Bombs, Roads, and the Vanishing Hill

The burial site survived five centuries of Bruneian history, but the 20th century proved harder to endure. Allied bombing during the Borneo campaign in May 1945 damaged the site. According to elders' oral histories, the legendary hollow hill -- the physical structure of the punishment itself -- remained standing until 1946, through the Japanese occupation. What finally destroyed it was not warfare but urban development. The construction of Jalan Elizabeth II, a tarred road running close to the mausoleum, along with the 1950s construction of the General Post Office and the old Radio Brunei building nearby, likely contributed to the hill's disappearance. By the time the Omar Ali Saifuddien Mosque rose on the nearby skyline, the man-made hill that had once sealed a royal family's shame was gone.
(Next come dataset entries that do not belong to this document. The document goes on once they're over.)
-- ==== Sys2Proof/Laws/KeepsStitch.lean ====
section
/-! SUPPORT. The operations of Machine/Stitch.lean keep the queue, the programmed OTP words and the canonical memories. -/

set_option linter.unusedTactic false
set_option linter.unreachableTactic false
set_option linter.unusedVariables false

namespace Sys2Proof.Machine

theorem State.retrain_keeps {s0 : State} (s : State) (h_s : Keeps s0 s) : Keeps s0 (State.retrain s) := by
  unfold State.retrain
  repeat' first
    | with_reducible assumption
    | with_reducible apply Keeps.ite
    | with_reducible apply State.bump_keeps
    | with_reducible apply State.latch_keeps
    | with_reducible apply State.latch3_keeps
    | with_reducible apply State.stitchReset_keeps
    | split
    | dsimp only
    | assumption

theorem State.resendFrom_keeps {s0 : State} (s : State) (d : Die) (h_s : Keeps s0 s) : Keeps s0 (State.resendFrom s d) := by
  unfold State.resendFrom
  repeat' first
    | with_reducible assumption
    | intro _
    | with_reducible apply Keeps.ite
    | with_reducible apply State.retrain_keeps
    | with_reducible apply State.updDie_keeps
    | fail_if_no_progress (with_reducible apply Keeps.mk; (try dsimp only); with_reducible apply Keeps.parts)
    | split
    | dsimp only
    | assumption

theorem State.flitBad_keeps {s0 : State} (s : State) (d : Die) (h_s : Keeps s0 s) : Keeps s0 (State.flitBad s d) := by
  unfold State.flitBad
  repeat' first
    | with_reducible assumption
    | intro _
    | with_reducible apply State.bump_keeps
    | with_reducible apply State.resendFrom_keeps
    | with_reducible apply State.updDie_keeps
    | fail_if_no_progress (with_reducible apply Keeps.mk; (try dsimp only); with_reducible apply Keeps.parts)
    | dsimp only
    | assumption

theorem State.flit_keeps {s0 : State} (s : State) (d : Die) (h : FlitHdr) (r : FlitRec) (f : State → State) (h_s : Keeps s0 s) (k_f : ∀ t, Keeps s0 t → Keeps s0 (f t)) : Keeps s0 (State.flit s d h r f) := by
  unfold State.flit
  repeat' first
    | with_reducible assumption
    | intro _
    | with_reducible apply Keeps.ite
    | with_reducible apply State.flitBad_keeps
    | with_reducible apply State.updDie_keeps
    | apply k_f
    | fail_if_no_progress (with_reducible apply Keeps.mk; (try dsimp only); with_reducible apply Keeps.parts)
    | split
    | dsimp only
    | assumption

theorem doStitchFlitCrcError_keeps {s0 : State} (d : Die) (s : State) (h_s : Keeps s0 s) : Keeps s0 (doStitchFlitCrcError d s) := by
  unfold doStitchFlitCrcError
  repeat' first
    | with_reducible assumption
    | with_reducible apply Keeps.ite
    | with_reducible apply State.flitBad_keeps
    | split
    | dsimp only
    | assumption

theorem doStitchRetryTimeout_keeps {s0 : State} (d : Die) (s : State) (h_s : Keeps s0 s) : Keeps s0 (doStitchRetryTimeout d s) := by
  unfold doStitchRetryTimeout
  repeat' first
    | with_reducible assumption
    | with_reducible apply Keeps.ite
    | with_reducible apply State.resendFrom_keeps
    | with_reducible apply State.retrain_keeps
    | split
    | dsimp only
    | assumption

theorem doRetrainComplete_keeps {s0 : State} (s : State) (h_s : Keeps s0 s) : Keeps s0 (doRetrainComplete s) := by
  unfold doRetrainComplete
  repeat' first
    | with_reducible assumption
    | with_reducible apply Keeps.ite
    | with_reducible apply State.causeOff_keeps
    | with_reducible apply State.retrain_keeps
    | with_reducible apply State.updDie_keeps
    | fail_if_no_progress (with_reducible apply Keeps.mk; (try dsimp only); with_reducible apply Keeps.parts)
    | split
    | dsimp only
    | assumption

theorem doStitchLaneTrainFail_keeps {s0 : State} (d : Die) (lane : Fin 4) (s : State) (h_s : Keeps s0 s) : Keeps s0 (doStitchLaneTrainFail d lane s) := by
  unfold doStitchLaneTrainFail
  repeat' first
    | with_reducible assumption
    | intro _
    | with_reducible apply State.latchStanding_keeps
    | with_reducible apply State.updDie_keeps
    | fail_if_no_progress (with_reducible apply Keeps.mk; (try dsimp only); with_reducible apply Keeps.parts)
    | dsimp only
    | assumption

theorem State.waitTick_keeps {s0 : State} (s : State) (d : Die) (skew : Nat) (h_s : Keeps s0 s) : Keeps s0 (State.waitTick s d skew) := by
  unfold State.waitTick
  repeat' first
    | with_reducible assumption
    | with_reducible apply Keeps.ite
    | fail_if_no_progress (with_reducible apply Keeps.mk; (try dsimp only); with_reducible apply Keeps.parts)
    | split
    | dsimp only
    | assumption

theorem State.readmTick_keeps {s0 : State} (s : State) (d : Die) (skew : Nat) (h_s : Keeps s0 s) : Keeps s0 (State.readmTick s d skew) := by
  unfold State.readmTick
  repeat' first
    | with_reducible assumption
    | with_reducible apply Keeps.ite
    | fail_if_no_progress (with_reducible apply Keeps.mk; (try dsimp only); with_reducible apply Keeps.parts)
    | split
    | dsimp only
    | assumption

theorem doTickTimestampRx_keeps {s0 : State} (d : Die) (h : FlitHdr) (ts lastCommit : Nat) (s : State) (h_s : Keeps s0 s) : Keeps s0 (doTickTimestampRx d h ts lastCommit s) := by
  unfold doTickTimestampRx
  repeat' first
    | with_reducible assumption
    | intro _
    | with_reducible apply Keeps.ite
    | with_reducible apply State.flit_keeps
    | with_reducible apply State.latch_keeps
    | with_reducible apply State.readmTick_keeps
    | with_reducible apply State.setReg_keeps
    | with_reducible apply State.waitTick_keeps
    | split
    | dsimp only
    | assumption

theorem doInputSupervisionFlitRx_keeps {s0 : State} (d : Die) (h : FlitHdr) (tag states : Nat) (codes : List Nat) (s : State) (h_s : Keeps s0 s) : Keeps s0 (doInputSupervisionFlitRx d h tag states codes s) := by
  unfold doInputSupervisionFlitRx
  repeat' first
    | with_reducible assumption
    | intro _
    | with_reducible apply Keeps.ite
    | with_reducible apply State.flit_keeps
    | with_reducible apply State.setDie_keeps
    | with_reducible apply Keeps.foldl
    | fail_if_no_progress (with_reducible apply Keeps.mk; (try dsimp only); with_reducible apply Keeps.parts)
    | split
    | dsimp only
    | assumption

theorem doOutputSupervisionFlitRx_keeps {s0 : State} (d : Die) (h : FlitHdr) (fd : Fin 4) (codes : List Nat) (s : State) (h_s : Keeps s0 s) : Keeps s0 (doOutputSupervisionFlitRx d h fd codes s) := by
  unfold doOutputSupervisionFlitRx
  repeat' first
    | with_reducible assumption
    | intro _
    | with_reducible apply Keeps.ite
    | with_reducible apply State.flit_keeps
    | with_reducible apply State.setDie_keeps
    | with_reducible apply Keeps.foldl
    | fail_if_no_progress (with_reducible apply Keeps.mk; (try dsimp only); with_reducible apply Keeps.parts)
    | split
    | dsimp only
    | assumption

theorem State.staleRec_keeps {s0 : State} (s : State) (d : Die) (r : CmpFlit) (h_s : Keeps s0 s) : Keeps s0 (State.staleRec s d r) := by
  unfold State.staleRec
  repeat' first
    | with_reducible assumption
    | intro _
    | with_reducible apply Keeps.ite
    | with_reducible apply State.bump_keeps
    | with_reducible apply State.updDie_keeps
    | fail_if_no_progress (with_reducible apply Keeps.mk; (try dsimp only); with_reducible apply Keeps.parts)
    | split
    | dsimp only
    | assumption

theorem doCompareRecordRx_keeps {s0 : State} (d : Die) (h : FlitHdr) (r : CmpFlit) (s : State) (h_s : Keeps s0 s) : Keeps s0 (doCompareRecordRx d h r s) := by
  unfold doCompareRecordRx
  repeat' first
    | with_reducible assumption
    | intro _
    | with_reducible apply Keeps.ite
    | with_reducible apply State.countCompares_keeps
    | with_reducible apply State.flit_keeps
    | with_reducible apply State.ready_keeps
    | with_reducible apply State.setDie_keeps
    | with_reducible apply State.setReg_keeps
    | with_reducible apply State.staleRec_keeps
    | fail_if_no_progress (with_reducible apply Keeps.mk; (try dsimp only); with_reducible apply Keeps.parts)
    | split
    | dsimp only
    | assumption

theorem doReadyRx_keeps {s0 : State} (d : Die) (h : FlitHdr) (s : State) (h_s : Keeps s0 s) : Keeps s0 (doReadyRx d h s) := by
  unfold doReadyRx
  repeat' first
    | with_reducible assumption
    | intro _
    | with_reducible apply Keeps.ite
    | with_reducible apply State.flit_keeps
    | with_reducible apply State.lateCommit_keeps
    | with_reducible apply State.updDie_keeps
    | fail_if_no_progress (with_reducible apply Keeps.mk; (try dsimp only); with_reducible apply Keeps.parts)
    | split
    | dsimp only
    | assumption

theorem State.localise_keeps {s0 : State} (s : State) (d : Die) (p : Pattern) (bytes : List Byte) (h_s : Keeps s0 s) : Keeps s0 (State.localise s d p bytes) := by
  unfold State.localise
  repeat' first
    | with_reducible assumption
    | intro _
    | with_reducible apply Keeps.ite
    | with_reducible apply State.advance_keeps
    | with_reducible apply State.free_keeps
    | with_reducible apply State.setDie_keeps
    | with_reducible apply State.setOnce_keeps
    | with_reducible apply State.settleReplay_keeps
    | fail_if_no_progress (with_reducible apply Keeps.mk; (try dsimp only); with_reducible apply Keeps.parts)
    | split
    | dsimp only
    | assumption

theorem doLocalisationRecordRx_keeps {s0 : State} (d : Die) (h : FlitHdr) (index : Nat) (bytes : List Byte) (s : State) (h_s : Keeps s0 s) : Keeps s0 (doLocalisationRecordRx d h index bytes s) := by
  unfold doLocalisationRecordRx
  repeat' first
    | with_reducible assumption
    | intro _
    | with_reducible apply Keeps.ite
    | with_reducible apply State.bump_keeps
    | with_reducible apply State.flit_keeps
    | with_reducible apply State.localise_keeps
    | with_reducible apply State.setDie_keeps
    | fail_if_no_progress (with_reducible apply Keeps.mk; (try dsimp only); with_reducible apply Keeps.parts)
    | split
    | dsimp only
    | assumption

theorem doReplayRecordRx_keeps {s0 : State} (d : Die) (h : FlitHdr) (r : CmpFlit) (s : State) (h_s : Keeps s0 s) : Keeps s0 (doReplayRecordRx d h r s) := by
  unfold doReplayRecordRx
  repeat' first
    | with_reducible assumption
    | intro _
    | with_reducible apply Keeps.ite
    | with_reducible apply State.countCompares_keeps
    | with_reducible apply State.flit_keeps
    | with_reducible apply State.setDie_keeps
    | with_reducible apply State.settleReplay_keeps
    | with_reducible apply State.staleRec_keeps
    | fail_if_no_progress (with_reducible apply Keeps.mk; (try dsimp only); with_reducible apply Keeps.parts)
    | split
    | dsimp only
    | assumption

theorem doJobComplete_keeps {s0 : State} (d : Die) (lane : Fin 17) (s : State) (h_s : Keeps s0 s) : Keeps s0 (doJobComplete d lane s) := by
  unfold doJobComplete
  repeat' first
    | with_reducible assumption
    | with_reducible apply Keeps.ite
    | with_reducible apply State.advance_keeps
    | with_reducible apply State.free_keeps
    | with_reducible apply State.laneFail_keeps
    | with_reducible apply State.setDie_keeps
    | with_reducible apply State.settleReplay_keeps
    | fail_if_no_progress (with_reducible apply Keeps.mk; (try dsimp only); with_reducible apply Keeps.parts)
    | split
    | dsimp only
    | assumption

theorem doLaneError_keeps {s0 : State} (d : Die) (lane : Fin 17) (s : State) (h_s : Keeps s0 s) : Keeps s0 (doLaneError d lane s) := by
  unfold doLaneError
  repeat' first
    | with_reducible assumption
    | with_reducible apply Keeps.ite
    | with_reducible apply State.laneFail_keeps
    | fail_if_no_progress (with_reducible apply Keeps.mk; (try dsimp only); with_reducible apply Keeps.parts)
    | split
    | dsimp only
    | assumption

theorem doLateCommitLimit_keeps {s0 : State} (d : Die) (s : State) (h_s : Keeps s0 s) : Keeps s0 (doLateCommitLimit d s) := by
  unfold doLateCommitLimit
  repeat' first
    | with_reducible assumption
    | intro _
    | with_reducible apply Keeps.ite
    | with_reducible apply State.free_keeps
    | with_reducible apply State.latch_keeps
    | with_reducible apply State.notAgreed_keeps
    | with_reducible apply State.setDie_keeps
    | fail_if_no_progress (with_reducible apply Keeps.mk; (try dsimp only); with_reducible apply Keeps.parts)
    | split
    | dsimp only
    | assumption

theorem doPairingRecordRx_keeps {s0 : State} (d : Die) (h : FlitHdr) (r : PairRec) (s : State) (h_s : Keeps s0 s) : Keeps s0 (doPairingRecordRx d h r s) := by
  unfold doPairingRecordRx
  repeat' first
    | with_reducible assumption
    | intro _
    | with_reducible apply Keeps.ite
    | with_reducible apply State.flit_keeps
    | with_reducible apply State.setDie_keeps
    | fail_if_no_progress (with_reducible apply Keeps.mk; (try dsimp only); with_reducible apply Keeps.parts)
    | split
    | dsimp only
    | assumption

theorem doPositionRecordRx_keeps {s0 : State} (d : Die) (h : FlitHdr) (first : Nat) (recs : List PosRec) (s : State) (h_s : Keeps s0 s) : Keeps s0 (doPositionRecordRx d h first recs s) := by
  unfold doPositionRecordRx
  repeat' first
    | with_reducible assumption
    | intro _
    | with_reducible apply Keeps.ite
    | with_reducible apply State.flit_keeps
    | with_reducible apply State.setDie_keeps
    | with_reducible apply Keeps.foldl
    | with_reducible apply Keeps.foldlSnd
    | fail_if_no_progress (with_reducible apply Keeps.mk; (try dsimp only); with_reducible apply Keeps.parts)
    | split
    | dsimp only
    | assumption

end Sys2Proof.Machine
end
Devotion Against the Grain

What remains is a small hut with an iron fence and a pillared roof, sheltering three stone tombstones. One is sandstone, carved with inscriptions in Javanese script. Another is plain gravel, without markings. The mausoleum sits in the city center, enclosed by a gated but unguarded fence that anyone can enter. And enter they do. Visitors come seeking blessings for personal aspirations -- success in gambling is a commonly cited motivation -- leaving candles, perfume, and unusual offerings. The belief in a benevolent guardian spirit watching over the tomb fuels reverence for the site, even though Islamic law expressly forbids this kind of supplication at graves. The irony is tangible: centuries of devotion have left the gravestone surfaces burned and blackened with candle wax, rendering the inscriptions that might answer fundamental questions about Raja Ayang's identity increasingly unreadable. The very reverence that preserved the site's cultural importance is erasing its historical evidence.

Preservation Under the Dome

In September 2008, as part of the National Development Plan 2007-2012, the Public Works Department completed a reconstruction of the mausoleum, transforming its roof into a dome structure. The renovated site was handed over to the Brunei History Centre in October 2009. The reconstruction aimed to protect the tombstones from further deterioration while maintaining the site's accessibility and spiritual significance. A 1986 investigation had identified fragments of calligraphy on the stones: one facing south may contain verses from Surah Al-Mu'min, while a broken stone to the west displays six vertical lines of Jawi script in Arabic naskh calligraphy. These surviving fragments, along with the 1973 photographs taken by the Museums Department, may be all that remains of the original inscriptions -- a slim but precious thread connecting a modern capital to a medieval punishment, a legend to a gravestone, and a princess to whatever truth lies beneath five centuries of wax.

From the Air

Coordinates: 4.8901N, 114.9429E. Located in the Pusat Bandar district of Bandar Seri Begawan, very close to the iconic Omar Ali Saifuddien Mosque whose golden dome is the most prominent aerial landmark in the capital. The mausoleum sits within the urban grid near Jalan Elizabeth II. Kampong Ayer, the world's largest water village, extends along the Brunei River to the north. Brunei International Airport (WBSB) is approximately 9 km northeast. Best viewed at 2,000-3,000 feet to pick out individual structures in the dense city center. Typical equatorial weather with hazy afternoons; morning passes offer sharper definition.